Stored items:
-=-=-=-=-
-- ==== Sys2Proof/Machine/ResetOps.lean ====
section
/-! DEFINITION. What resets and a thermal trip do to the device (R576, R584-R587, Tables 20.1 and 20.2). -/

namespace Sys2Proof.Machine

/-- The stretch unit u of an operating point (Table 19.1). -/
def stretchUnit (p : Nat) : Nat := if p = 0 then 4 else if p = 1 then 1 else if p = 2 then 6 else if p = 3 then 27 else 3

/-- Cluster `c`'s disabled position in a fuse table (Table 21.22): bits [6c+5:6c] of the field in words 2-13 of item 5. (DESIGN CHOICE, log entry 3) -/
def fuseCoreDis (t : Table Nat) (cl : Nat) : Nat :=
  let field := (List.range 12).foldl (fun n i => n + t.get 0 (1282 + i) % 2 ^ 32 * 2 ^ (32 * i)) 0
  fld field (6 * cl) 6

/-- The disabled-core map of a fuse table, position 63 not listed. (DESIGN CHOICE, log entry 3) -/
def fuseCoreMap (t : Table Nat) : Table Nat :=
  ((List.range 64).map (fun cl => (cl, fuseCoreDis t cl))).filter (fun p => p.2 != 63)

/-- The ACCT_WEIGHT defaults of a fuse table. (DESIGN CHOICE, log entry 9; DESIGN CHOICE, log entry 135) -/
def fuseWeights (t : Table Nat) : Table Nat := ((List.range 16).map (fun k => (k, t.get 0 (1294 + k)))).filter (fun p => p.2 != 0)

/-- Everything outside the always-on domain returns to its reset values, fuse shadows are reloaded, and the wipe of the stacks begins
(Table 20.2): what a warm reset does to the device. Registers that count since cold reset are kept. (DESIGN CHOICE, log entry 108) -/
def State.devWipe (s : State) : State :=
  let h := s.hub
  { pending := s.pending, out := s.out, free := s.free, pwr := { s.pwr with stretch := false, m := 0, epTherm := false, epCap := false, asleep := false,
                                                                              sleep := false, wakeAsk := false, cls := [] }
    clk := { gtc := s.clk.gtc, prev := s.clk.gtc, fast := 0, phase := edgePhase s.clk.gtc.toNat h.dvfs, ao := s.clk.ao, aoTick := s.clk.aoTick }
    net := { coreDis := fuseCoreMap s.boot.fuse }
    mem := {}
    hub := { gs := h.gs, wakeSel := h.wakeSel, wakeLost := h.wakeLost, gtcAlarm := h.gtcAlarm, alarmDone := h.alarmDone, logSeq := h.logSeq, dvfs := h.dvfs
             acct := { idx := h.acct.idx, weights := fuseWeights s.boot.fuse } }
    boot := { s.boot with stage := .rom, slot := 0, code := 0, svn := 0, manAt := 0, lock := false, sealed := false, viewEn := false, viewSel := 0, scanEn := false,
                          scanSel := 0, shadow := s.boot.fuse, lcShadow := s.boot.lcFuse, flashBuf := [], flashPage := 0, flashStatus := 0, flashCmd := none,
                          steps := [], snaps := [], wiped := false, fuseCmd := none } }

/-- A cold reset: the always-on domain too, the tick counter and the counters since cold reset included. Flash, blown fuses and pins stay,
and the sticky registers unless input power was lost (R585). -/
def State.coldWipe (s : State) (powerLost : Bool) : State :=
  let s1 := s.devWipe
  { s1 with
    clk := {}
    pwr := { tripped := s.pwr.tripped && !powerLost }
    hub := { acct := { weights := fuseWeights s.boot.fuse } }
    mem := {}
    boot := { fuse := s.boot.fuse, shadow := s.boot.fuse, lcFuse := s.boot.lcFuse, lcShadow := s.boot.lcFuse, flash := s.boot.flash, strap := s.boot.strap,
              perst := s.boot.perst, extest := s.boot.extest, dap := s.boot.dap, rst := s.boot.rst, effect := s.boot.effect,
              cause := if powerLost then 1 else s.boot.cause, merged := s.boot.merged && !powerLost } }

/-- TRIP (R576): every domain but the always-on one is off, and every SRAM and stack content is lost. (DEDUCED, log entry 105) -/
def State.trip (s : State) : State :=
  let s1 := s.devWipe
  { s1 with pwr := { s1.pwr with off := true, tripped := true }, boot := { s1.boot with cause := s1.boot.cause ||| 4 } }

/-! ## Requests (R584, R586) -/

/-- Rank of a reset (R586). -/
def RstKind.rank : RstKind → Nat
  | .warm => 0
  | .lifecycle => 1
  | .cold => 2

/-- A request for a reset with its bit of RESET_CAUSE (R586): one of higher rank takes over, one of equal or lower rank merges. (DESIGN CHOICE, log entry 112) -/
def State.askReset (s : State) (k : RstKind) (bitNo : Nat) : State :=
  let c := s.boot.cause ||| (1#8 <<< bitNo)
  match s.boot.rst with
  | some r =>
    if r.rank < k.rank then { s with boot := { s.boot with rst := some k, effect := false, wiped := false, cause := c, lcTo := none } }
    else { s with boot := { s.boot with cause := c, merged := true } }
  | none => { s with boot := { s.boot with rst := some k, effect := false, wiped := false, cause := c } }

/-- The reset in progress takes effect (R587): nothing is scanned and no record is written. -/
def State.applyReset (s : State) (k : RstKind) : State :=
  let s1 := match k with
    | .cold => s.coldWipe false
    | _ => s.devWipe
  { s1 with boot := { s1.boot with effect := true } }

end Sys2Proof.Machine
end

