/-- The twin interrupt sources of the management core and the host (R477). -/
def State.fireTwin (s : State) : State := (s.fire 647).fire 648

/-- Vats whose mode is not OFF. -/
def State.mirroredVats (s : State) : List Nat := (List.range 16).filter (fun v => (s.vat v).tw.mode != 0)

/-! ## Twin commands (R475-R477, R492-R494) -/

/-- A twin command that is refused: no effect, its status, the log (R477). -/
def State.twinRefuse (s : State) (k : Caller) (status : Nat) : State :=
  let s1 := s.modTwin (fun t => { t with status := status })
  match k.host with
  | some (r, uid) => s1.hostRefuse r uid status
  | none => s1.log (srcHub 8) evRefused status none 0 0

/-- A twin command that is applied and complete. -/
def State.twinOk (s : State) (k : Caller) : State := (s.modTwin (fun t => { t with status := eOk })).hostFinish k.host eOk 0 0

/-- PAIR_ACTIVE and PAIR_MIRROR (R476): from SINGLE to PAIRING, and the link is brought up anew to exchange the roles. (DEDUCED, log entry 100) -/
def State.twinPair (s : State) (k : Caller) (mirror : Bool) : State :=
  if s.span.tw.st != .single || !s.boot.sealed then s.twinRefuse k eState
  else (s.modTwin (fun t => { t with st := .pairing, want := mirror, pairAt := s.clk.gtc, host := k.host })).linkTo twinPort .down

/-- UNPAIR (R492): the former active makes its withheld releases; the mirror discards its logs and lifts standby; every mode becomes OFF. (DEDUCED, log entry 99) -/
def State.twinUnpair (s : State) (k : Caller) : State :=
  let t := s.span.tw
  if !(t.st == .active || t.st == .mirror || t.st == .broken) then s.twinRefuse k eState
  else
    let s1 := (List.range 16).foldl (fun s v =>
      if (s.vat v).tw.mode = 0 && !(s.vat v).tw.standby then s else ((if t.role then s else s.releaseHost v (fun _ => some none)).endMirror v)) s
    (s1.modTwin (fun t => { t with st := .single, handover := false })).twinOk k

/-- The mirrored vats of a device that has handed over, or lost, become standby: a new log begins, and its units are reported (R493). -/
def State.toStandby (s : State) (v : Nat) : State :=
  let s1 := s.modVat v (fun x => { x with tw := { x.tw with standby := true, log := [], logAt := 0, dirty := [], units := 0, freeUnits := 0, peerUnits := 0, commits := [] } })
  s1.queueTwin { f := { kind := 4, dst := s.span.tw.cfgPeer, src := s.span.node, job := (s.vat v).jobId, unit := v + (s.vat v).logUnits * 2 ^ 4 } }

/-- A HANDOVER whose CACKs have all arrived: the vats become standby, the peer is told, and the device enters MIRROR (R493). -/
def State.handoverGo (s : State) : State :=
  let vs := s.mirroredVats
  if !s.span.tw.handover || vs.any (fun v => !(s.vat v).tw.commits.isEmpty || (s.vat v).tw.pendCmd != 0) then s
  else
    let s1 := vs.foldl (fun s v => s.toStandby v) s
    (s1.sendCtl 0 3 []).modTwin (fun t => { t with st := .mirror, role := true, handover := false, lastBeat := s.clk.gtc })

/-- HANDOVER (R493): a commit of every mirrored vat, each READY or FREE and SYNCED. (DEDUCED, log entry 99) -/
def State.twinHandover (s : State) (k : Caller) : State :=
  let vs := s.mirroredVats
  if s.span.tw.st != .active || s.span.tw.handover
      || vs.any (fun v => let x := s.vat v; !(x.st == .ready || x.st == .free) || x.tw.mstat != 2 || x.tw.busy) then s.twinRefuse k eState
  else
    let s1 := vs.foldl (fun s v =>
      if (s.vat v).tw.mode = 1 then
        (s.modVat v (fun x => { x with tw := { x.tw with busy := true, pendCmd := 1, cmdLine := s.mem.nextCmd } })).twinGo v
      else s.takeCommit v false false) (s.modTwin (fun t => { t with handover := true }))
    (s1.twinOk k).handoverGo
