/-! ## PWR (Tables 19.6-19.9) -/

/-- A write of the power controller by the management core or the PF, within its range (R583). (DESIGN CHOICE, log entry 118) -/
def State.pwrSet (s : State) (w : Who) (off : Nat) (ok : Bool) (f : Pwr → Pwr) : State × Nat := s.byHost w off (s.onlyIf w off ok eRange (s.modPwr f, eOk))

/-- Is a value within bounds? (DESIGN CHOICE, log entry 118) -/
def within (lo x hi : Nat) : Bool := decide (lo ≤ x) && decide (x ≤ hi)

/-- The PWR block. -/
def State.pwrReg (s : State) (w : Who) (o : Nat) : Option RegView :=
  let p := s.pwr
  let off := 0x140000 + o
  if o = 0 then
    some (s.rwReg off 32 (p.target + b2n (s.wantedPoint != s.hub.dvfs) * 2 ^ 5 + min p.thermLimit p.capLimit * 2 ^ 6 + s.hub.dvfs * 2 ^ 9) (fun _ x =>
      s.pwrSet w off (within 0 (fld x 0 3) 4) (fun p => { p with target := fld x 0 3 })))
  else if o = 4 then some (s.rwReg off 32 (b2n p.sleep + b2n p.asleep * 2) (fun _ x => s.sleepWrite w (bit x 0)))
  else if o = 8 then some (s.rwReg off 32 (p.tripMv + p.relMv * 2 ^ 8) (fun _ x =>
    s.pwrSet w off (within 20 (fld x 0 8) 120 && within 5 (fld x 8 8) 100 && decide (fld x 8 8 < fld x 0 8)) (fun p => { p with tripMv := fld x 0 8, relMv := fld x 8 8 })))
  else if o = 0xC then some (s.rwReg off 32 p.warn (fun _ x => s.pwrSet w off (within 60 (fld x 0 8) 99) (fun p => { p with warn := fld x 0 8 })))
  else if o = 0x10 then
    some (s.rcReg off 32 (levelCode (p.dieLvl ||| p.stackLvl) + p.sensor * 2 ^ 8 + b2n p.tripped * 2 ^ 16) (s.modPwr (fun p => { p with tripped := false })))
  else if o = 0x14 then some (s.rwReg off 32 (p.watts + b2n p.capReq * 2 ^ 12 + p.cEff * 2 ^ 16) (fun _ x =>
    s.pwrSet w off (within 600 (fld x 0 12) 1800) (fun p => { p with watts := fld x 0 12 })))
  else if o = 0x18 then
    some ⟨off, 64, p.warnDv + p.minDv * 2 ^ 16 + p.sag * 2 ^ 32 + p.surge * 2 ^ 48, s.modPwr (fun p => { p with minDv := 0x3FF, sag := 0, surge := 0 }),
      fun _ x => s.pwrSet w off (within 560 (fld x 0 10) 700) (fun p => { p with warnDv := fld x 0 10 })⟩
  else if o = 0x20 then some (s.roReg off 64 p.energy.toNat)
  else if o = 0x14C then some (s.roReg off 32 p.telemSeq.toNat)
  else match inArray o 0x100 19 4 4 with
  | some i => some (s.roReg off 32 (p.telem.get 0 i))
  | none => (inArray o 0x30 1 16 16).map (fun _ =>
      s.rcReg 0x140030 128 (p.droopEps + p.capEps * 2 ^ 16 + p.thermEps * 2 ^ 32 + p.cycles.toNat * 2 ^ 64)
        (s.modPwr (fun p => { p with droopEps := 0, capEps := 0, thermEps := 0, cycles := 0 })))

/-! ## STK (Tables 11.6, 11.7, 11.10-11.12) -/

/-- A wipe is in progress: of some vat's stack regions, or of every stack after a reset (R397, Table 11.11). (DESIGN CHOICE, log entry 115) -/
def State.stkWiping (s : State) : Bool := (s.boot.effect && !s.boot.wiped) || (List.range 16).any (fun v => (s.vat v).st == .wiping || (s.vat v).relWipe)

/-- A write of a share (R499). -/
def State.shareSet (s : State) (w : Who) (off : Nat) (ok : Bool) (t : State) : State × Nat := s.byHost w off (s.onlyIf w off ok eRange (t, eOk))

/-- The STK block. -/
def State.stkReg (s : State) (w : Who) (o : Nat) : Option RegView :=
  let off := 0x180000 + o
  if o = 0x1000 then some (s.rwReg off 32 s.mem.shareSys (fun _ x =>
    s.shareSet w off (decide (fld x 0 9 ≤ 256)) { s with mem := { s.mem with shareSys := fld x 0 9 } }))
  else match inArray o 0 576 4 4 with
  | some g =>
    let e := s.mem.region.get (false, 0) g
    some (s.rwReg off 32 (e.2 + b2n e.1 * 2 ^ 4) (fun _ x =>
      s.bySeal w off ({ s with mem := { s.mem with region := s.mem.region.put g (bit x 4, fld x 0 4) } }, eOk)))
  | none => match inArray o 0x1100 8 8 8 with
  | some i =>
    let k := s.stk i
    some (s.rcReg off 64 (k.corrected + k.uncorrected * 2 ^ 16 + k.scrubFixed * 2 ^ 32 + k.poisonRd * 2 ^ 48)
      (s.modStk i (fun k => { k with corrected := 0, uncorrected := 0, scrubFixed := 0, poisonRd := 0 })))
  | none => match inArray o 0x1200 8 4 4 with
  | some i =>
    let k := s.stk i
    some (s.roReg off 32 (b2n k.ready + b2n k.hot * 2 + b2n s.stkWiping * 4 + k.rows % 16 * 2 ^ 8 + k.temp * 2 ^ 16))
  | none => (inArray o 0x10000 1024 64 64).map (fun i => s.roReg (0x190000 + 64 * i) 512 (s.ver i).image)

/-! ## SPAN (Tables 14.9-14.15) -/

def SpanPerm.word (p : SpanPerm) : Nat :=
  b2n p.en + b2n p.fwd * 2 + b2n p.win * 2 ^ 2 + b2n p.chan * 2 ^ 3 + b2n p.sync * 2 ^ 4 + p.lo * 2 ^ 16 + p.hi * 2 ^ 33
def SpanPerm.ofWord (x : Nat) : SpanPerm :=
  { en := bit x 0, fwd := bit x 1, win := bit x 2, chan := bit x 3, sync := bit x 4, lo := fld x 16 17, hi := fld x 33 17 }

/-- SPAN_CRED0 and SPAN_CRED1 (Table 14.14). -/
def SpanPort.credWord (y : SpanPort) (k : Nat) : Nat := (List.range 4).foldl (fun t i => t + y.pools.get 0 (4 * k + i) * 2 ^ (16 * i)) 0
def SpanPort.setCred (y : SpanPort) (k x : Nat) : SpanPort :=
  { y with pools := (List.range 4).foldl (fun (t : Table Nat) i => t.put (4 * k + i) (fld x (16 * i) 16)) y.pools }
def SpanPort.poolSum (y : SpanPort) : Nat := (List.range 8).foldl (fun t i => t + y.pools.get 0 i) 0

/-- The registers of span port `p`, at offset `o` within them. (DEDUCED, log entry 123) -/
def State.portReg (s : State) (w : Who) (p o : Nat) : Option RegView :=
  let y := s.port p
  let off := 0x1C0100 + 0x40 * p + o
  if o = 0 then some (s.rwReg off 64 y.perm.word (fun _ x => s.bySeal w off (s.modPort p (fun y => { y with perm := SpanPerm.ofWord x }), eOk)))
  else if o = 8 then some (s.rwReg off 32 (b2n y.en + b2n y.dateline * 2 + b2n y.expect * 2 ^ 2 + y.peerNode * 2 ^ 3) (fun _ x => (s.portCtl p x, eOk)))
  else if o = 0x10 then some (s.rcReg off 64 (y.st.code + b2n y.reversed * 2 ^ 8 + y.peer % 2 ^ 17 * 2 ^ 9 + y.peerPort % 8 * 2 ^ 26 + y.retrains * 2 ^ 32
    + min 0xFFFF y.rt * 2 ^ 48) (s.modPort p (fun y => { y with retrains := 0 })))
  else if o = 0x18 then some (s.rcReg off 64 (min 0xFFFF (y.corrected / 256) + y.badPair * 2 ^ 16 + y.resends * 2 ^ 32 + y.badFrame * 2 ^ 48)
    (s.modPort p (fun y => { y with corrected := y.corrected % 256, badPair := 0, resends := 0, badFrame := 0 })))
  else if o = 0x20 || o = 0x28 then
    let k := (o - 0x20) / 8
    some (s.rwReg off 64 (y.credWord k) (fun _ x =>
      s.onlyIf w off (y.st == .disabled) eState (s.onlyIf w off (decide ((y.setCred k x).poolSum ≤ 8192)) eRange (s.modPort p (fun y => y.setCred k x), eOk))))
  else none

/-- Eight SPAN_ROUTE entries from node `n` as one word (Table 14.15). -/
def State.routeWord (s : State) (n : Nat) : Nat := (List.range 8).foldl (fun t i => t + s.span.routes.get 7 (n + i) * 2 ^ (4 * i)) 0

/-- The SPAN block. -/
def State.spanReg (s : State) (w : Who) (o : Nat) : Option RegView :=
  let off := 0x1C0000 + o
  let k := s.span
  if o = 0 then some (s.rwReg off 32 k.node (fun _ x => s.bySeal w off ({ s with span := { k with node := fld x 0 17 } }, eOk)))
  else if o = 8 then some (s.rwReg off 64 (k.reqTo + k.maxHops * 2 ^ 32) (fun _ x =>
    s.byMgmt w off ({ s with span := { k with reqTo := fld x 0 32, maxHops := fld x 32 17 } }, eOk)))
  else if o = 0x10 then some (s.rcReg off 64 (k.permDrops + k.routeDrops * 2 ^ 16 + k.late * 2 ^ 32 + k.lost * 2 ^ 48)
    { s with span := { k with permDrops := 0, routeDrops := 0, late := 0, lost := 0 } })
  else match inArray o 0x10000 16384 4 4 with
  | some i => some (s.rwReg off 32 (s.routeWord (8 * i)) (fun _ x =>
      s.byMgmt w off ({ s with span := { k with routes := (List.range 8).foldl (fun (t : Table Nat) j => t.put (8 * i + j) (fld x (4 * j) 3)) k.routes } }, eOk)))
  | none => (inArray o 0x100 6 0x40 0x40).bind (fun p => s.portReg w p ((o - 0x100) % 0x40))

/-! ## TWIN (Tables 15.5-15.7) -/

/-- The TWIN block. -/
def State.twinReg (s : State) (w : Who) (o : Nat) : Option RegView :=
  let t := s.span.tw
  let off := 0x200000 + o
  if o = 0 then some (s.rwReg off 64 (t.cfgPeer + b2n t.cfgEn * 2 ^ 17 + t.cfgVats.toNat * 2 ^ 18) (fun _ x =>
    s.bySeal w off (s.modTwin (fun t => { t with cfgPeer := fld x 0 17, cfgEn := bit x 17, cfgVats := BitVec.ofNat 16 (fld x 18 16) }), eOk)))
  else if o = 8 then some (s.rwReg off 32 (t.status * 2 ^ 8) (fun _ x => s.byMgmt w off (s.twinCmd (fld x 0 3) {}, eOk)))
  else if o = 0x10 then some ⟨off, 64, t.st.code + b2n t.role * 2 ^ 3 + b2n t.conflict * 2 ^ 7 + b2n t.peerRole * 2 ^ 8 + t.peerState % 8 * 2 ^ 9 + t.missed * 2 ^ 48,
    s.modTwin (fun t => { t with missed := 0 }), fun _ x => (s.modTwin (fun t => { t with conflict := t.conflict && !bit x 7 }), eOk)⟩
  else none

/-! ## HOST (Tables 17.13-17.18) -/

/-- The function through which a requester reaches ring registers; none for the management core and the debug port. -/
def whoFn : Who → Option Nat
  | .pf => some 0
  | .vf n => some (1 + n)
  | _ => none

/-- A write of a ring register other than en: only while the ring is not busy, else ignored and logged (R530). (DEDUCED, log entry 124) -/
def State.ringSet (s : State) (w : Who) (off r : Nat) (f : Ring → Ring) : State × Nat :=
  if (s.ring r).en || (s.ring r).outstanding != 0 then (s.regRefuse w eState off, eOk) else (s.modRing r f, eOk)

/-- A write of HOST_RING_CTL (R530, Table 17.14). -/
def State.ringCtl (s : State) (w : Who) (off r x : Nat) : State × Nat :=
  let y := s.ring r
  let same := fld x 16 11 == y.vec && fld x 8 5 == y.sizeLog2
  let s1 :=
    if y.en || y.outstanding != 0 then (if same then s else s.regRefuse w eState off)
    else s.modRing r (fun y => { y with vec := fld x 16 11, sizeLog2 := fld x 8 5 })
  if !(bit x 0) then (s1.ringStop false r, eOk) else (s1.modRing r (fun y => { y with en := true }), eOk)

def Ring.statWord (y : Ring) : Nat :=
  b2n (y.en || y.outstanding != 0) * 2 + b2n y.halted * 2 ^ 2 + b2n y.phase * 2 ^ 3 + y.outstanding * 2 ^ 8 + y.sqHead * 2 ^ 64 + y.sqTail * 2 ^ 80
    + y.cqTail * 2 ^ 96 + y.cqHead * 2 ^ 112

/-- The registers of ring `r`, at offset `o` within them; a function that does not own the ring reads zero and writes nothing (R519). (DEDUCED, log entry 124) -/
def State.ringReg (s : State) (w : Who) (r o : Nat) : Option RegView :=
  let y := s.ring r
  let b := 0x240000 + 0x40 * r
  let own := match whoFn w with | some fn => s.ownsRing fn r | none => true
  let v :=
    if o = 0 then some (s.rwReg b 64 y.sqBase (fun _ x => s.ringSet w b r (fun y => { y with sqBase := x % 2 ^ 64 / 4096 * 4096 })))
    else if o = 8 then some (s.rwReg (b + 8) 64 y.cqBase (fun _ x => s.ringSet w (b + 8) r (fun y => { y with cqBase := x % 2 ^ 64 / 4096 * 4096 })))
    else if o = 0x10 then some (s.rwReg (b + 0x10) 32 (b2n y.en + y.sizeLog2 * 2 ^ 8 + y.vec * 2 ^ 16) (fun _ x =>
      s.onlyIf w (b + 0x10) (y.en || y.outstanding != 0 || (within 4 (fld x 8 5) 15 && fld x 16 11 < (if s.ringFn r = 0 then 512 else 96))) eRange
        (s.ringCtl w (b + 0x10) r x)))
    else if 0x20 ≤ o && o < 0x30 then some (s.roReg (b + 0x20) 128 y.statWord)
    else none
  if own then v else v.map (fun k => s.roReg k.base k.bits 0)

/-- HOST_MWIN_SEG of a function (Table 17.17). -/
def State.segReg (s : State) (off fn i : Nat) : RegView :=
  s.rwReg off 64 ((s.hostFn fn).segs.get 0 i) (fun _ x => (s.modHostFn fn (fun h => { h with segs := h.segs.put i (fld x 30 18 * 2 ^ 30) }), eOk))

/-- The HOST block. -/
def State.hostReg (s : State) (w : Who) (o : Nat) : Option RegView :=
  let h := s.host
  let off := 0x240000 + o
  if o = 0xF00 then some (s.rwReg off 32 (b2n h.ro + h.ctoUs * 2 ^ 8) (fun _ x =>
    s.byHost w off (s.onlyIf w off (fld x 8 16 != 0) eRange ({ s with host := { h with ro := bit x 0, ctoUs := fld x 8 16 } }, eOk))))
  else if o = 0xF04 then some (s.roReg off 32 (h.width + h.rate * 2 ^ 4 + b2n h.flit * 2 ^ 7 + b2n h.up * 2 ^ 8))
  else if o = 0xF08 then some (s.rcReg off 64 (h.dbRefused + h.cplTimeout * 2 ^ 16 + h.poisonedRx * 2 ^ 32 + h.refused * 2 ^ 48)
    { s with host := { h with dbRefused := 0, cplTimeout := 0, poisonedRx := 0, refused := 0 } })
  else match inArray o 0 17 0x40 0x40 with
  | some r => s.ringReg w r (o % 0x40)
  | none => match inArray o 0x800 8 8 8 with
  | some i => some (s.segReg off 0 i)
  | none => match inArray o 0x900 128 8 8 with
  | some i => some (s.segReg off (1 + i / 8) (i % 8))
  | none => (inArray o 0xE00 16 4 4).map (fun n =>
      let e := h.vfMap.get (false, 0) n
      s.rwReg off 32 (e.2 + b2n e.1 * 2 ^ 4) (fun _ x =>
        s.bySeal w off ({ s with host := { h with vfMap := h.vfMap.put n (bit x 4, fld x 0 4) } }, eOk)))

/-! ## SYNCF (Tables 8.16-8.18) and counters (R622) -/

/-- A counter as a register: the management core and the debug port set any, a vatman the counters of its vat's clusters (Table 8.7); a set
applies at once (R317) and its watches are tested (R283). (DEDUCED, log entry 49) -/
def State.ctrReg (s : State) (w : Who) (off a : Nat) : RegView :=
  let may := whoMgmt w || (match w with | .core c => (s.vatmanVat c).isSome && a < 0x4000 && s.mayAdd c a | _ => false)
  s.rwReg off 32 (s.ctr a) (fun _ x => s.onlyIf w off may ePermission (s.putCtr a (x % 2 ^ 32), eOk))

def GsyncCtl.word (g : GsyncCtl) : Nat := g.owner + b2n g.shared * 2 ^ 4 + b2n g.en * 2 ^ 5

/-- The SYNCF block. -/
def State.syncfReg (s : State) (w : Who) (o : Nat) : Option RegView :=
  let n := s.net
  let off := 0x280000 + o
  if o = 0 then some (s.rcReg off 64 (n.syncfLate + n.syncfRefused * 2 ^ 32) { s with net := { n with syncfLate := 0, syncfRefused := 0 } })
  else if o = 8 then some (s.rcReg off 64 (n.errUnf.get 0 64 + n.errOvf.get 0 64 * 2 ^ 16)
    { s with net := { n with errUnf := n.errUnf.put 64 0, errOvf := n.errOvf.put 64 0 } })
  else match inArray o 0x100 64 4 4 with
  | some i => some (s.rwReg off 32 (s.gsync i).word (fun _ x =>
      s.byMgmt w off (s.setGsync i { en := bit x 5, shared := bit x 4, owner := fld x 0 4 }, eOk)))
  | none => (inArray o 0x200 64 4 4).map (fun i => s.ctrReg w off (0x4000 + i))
-=-=-=-=-
**Work item:** Examine the records above and give the number of lines in which the string "shareSet" appears, with no other words.

**Task result:** 2